§ **Records supplied**
/-- An interlocked access is held while a command is in flight (R61). -/
theorem step_access_held (hl : a.interlocked = true) (hi : s.inflight.isSome = true) :
    step s = .next { s with agenda := rest, held := some a } := by
  have ht : s.turn = .hold a := by simp [State.turn_of_access ha hh, Access.turn, hl, hi]
  simp only [step, ht, State.dropEvent_of_agenda ha, State.hold]

end

end Sys2Proof.Machine
end

section
/-! CERTIFICATES. The statements about the host bus and its words (spec/20_memory.md). -/

namespace Sys2Proof.Proofs

open Sys2Proof.Machine

/-- Settles O38: an access on any of the grounds is invalid, so it is not held, and performing it only adds the bus error
to the record. -/
theorem busErrorChangesNothing : Obligations.BusErrorChangesNothing := by
  unfold Obligations.BusErrorChangesNothing
  intro s a rest hh ha hbad
  have hv : a.valid = false := by rwa [Access.valid_eq_false_iff, regionOf_eq_unmapped_iff]
  rw [step_access_not_interlocked hh ha (Access.not_interlocked_of_invalid hv), State.perform_invalid hv, State.respond]

/-- Settles O41: a field register's words are slices of it, and replacing a slice is a write of that register alone. -/
theorem fieldRegisterWords : Obligations.FieldRegisterWords := by
  unfold Obligations.FieldRegisterWords
  intro s k j v
  dsimp only
  refine ⟨?_, fun j' => ?_, fun k' hk => ?_, ?_⟩
  · rw [State.readWord_field, toNat_readSlice]
  · rw [State.writeWord_field, State.readWord_field, State.readWord_field, State.setReg_reg_self, readSlice_writeSlice]
  · rw [State.writeWord_field, State.setReg_reg_of_ne _ _ hk]
  · rw [State.writeWord_field, State.setReg]

/-- Settles O43: a buffer word is its four bytes packed, and a write puts there the four bytes of the value. -/
theorem bufferWordsPackBigEndian : Obligations.BufferWordsPackBigEndian := by
  unfold Obligations.BufferWordsPackBigEndian
  intro s off v _ hoff
  have hr : regionOf off = .buffer := (regionOf_eq_buffer_iff off).mpr hoff
  refine ⟨?_, s.readWord_writeWord_buffer hr v, fun a => s.writeWord_byte_outside hr v, ?_⟩
  · rw [State.readWord_buffer _ hr, toNat_packWord]
  · rw [State.writeWord_buffer _ hr]

/-- Settles O45: the offset decides whether the range is interlocked, and that decides between performing and holding. -/
theorem idCtrlStatusNeverHeld : Obligations.IdCtrlStatusNeverHeld := by
  unfold Obligations.IdCtrlStatusNeverHeld
  intro s a rest hh ha
  exact ⟨fun ho => step_access_not_interlocked hh ha (Access.not_interlocked_of_lt ho),
    fun ho hv hi => step_access_held hh ha (Access.interlocked_of_valid hv ho) hi⟩

end Sys2Proof.Proofs
end

section
/-! SUPPORT. The formats as the shifts and ORs of R86, the rows of R85 as arithmetic on the word, and the words that decode
(spec/30_encoding.md R85 to R88). -/

namespace Sys2Proof

open Sys2Proof.Safety

/-! ### The formats, field by field -/

/-- Format R as the OR of its shifted fields (R86). -/
theorem toNat_formatR_or (op : BitVec 8) (rd ra rb : BitVec 4) : (formatR op rd ra rb).toNat =
    op.toNat <<< 24 ||| rd.toNat <<< 20 ||| ra.toNat <<< 16 ||| rb.toNat <<< 12 := by
  have h : (formatR op rd ra rb).toNat = (op ++ rd ++ ra ++ rb ++ 0#12).toNat := rfl
  rw [h]
  simp only [BitVec.toNat_append, Nat.shiftLeft_or_distrib, ← Nat.shiftLeft_add]
  simp

/-- Format X as the OR of its shifted fields (R86). -/
theorem toNat_formatX_or (op : BitVec 8) (n : BitVec 16) : (formatX op n).toNat = op.toNat <<< 24 ||| n.toNat := by
  have h : (formatX op n).toNat = (op ++ 0#8 ++ n).toNat := rfl
  rw [h]
  simp only [BitVec.toNat_append]
  simp [← Nat.shiftLeft_add]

§ **Task prompt**
Say how many lines above include "intro", please, and nothing else.

§ **Response to this exercise**
4